> _Task details_
Please restate, word for word, the lines below that begin at the one with "if s.homeOf (keyHash" and end at the one with "let v : NbtView". Leave out all other lines.

BEGIN Data for this exercise

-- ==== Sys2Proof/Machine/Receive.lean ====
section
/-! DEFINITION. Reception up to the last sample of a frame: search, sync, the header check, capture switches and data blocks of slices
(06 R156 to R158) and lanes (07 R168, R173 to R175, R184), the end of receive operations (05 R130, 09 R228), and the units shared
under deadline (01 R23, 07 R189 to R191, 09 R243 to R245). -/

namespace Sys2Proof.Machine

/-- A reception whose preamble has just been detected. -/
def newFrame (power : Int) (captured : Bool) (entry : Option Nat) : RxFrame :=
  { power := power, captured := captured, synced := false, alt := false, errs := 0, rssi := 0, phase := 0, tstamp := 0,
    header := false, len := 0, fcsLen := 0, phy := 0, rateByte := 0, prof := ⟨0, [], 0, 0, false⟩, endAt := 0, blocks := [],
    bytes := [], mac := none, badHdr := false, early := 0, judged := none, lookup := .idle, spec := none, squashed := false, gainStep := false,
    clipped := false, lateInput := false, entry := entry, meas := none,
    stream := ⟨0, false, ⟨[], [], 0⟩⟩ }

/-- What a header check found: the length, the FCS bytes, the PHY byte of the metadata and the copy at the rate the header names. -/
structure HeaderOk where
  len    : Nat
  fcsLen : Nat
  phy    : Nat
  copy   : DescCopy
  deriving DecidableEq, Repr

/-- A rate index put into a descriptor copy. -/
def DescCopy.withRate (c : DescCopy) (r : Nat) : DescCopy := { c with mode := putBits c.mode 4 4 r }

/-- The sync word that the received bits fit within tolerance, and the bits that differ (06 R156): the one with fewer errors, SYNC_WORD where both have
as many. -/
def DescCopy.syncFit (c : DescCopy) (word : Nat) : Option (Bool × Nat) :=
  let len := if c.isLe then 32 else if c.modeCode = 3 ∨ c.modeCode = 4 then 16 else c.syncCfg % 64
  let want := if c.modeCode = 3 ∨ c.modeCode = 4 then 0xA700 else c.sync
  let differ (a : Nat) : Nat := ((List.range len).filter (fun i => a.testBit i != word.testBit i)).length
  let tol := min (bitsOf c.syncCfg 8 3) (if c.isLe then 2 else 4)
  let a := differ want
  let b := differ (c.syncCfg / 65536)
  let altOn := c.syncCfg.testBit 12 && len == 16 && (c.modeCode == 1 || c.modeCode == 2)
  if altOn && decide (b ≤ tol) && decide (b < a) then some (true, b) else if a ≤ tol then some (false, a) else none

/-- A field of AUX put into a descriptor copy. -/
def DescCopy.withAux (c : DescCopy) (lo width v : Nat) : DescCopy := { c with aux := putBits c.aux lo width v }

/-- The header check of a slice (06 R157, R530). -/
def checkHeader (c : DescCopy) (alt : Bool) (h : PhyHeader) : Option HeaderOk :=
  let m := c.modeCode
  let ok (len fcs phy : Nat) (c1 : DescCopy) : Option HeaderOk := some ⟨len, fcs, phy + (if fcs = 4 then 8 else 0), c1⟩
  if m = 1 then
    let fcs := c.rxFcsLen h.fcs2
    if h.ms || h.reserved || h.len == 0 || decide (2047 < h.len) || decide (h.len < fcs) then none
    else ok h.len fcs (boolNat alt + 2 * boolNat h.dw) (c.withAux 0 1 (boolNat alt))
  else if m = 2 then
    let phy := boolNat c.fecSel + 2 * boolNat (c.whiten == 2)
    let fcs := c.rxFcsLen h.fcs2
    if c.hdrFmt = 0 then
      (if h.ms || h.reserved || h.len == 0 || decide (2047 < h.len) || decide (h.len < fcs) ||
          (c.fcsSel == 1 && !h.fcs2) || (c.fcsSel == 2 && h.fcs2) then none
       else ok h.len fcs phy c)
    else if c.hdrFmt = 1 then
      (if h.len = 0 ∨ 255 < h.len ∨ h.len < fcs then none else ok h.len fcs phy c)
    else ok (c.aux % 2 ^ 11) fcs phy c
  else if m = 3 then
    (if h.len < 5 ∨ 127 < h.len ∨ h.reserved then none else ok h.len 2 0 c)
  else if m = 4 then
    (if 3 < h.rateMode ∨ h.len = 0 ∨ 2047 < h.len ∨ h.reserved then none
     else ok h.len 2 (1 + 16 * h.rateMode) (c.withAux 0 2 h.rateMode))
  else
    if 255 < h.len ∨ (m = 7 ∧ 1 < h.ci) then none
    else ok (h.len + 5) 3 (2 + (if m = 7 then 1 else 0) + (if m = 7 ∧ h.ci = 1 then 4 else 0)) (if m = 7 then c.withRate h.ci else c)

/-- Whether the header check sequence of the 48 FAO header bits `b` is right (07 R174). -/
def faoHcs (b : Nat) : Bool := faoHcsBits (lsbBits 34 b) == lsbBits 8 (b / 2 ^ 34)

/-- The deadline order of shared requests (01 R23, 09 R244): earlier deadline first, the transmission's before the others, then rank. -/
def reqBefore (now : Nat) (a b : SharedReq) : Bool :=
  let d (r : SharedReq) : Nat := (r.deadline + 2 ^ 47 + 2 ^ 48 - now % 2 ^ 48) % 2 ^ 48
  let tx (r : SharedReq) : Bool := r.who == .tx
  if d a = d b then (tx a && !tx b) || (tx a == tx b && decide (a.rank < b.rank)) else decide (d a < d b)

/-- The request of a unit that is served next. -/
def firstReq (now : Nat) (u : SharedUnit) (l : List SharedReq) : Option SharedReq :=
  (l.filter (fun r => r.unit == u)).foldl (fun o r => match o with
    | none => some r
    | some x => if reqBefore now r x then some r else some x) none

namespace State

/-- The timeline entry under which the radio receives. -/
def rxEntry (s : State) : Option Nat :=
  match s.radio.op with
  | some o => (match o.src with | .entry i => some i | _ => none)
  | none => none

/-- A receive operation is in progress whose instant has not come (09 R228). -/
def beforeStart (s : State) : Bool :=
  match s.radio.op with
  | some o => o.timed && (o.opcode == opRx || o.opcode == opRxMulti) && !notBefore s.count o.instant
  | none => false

END Data for this exercise
BEGIN Data for this exercise

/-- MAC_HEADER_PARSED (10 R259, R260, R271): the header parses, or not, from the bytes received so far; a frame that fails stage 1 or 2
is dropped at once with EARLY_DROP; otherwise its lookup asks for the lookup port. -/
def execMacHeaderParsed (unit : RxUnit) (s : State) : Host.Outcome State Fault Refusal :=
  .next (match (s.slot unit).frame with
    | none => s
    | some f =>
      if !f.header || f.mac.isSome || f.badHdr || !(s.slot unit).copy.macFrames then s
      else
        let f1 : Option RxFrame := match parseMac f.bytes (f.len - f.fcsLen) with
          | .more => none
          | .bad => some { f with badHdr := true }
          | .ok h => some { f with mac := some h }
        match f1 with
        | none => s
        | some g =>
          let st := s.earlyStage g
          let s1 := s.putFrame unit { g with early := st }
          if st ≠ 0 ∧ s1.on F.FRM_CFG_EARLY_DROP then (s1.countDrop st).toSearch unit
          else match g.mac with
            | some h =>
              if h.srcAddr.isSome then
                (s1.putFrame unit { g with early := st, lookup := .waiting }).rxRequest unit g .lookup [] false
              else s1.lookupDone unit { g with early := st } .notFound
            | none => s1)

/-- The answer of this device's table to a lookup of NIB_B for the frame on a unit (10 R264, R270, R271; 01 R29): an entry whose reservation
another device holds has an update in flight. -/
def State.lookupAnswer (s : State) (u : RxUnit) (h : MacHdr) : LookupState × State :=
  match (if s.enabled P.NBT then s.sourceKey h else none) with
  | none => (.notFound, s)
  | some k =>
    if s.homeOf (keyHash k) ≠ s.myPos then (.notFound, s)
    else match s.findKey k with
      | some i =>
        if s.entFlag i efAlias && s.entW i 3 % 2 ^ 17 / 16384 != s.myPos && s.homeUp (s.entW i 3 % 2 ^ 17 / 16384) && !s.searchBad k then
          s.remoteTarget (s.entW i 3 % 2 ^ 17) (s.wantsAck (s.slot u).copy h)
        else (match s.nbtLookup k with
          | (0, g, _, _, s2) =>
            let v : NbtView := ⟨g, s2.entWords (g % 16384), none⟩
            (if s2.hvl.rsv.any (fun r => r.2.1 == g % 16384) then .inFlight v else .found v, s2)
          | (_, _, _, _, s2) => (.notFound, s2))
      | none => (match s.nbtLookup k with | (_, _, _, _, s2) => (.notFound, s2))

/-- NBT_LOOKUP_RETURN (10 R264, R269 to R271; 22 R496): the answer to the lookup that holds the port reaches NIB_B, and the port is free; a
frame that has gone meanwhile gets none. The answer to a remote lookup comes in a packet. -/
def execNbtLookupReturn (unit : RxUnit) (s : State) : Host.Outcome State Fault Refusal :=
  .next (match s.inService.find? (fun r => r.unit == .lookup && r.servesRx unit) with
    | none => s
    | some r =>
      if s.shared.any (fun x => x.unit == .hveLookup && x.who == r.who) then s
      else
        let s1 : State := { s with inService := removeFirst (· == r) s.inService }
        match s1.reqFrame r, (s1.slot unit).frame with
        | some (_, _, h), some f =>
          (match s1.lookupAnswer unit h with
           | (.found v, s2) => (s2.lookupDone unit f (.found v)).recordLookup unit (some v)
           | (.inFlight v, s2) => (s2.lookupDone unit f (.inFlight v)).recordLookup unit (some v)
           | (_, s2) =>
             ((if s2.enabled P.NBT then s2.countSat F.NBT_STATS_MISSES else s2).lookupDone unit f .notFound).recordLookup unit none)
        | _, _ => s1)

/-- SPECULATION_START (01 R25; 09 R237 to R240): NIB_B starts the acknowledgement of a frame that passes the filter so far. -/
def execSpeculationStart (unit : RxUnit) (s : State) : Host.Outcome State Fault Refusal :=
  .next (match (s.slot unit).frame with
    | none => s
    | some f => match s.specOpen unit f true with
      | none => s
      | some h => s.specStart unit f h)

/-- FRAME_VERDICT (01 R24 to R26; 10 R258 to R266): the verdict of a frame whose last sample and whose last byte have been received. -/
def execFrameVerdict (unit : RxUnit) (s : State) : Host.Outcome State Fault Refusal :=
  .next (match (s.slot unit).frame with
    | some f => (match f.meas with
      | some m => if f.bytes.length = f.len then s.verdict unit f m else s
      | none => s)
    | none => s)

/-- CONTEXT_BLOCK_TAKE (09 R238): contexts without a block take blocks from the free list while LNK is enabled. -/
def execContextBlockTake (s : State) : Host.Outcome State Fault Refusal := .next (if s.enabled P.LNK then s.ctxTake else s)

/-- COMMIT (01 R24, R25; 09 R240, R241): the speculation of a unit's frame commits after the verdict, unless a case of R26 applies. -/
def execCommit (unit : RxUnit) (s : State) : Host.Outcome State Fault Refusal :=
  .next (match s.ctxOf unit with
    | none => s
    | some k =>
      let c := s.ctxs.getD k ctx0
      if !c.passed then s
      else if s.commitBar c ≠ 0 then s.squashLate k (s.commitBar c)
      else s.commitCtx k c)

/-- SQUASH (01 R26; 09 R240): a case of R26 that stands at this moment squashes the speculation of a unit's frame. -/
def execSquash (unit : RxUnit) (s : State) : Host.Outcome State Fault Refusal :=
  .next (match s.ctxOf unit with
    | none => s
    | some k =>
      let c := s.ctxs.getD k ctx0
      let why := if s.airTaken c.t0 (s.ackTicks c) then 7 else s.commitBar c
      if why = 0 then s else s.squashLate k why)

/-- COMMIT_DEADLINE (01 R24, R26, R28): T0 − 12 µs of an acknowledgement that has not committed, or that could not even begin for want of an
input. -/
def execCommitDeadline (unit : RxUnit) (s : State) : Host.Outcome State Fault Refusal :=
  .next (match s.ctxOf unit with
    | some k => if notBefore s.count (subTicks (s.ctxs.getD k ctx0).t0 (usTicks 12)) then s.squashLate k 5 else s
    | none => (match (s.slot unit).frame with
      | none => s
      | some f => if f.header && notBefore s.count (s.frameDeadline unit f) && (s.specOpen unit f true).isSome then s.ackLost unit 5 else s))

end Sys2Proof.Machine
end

END Data for this exercise

> _Solution_
    if s.homeOf (keyHash k) ≠ s.myPos then (.notFound, s)
    else match s.findKey k with
      | some i =>
        if s.entFlag i efAlias && s.entW i 3 % 2 ^ 17 / 16384 != s.myPos && s.homeUp (s.entW i 3 % 2 ^ 17 / 16384) && !s.searchBad k then
          s.remoteTarget (s.entW i 3 % 2 ^ 17) (s.wantsAck (s.slot u).copy h)
        else (match s.nbtLookup k with
          | (0, g, _, _, s2) =>
            let v : NbtView := ⟨g, s2.entWords (g % 16384), none⟩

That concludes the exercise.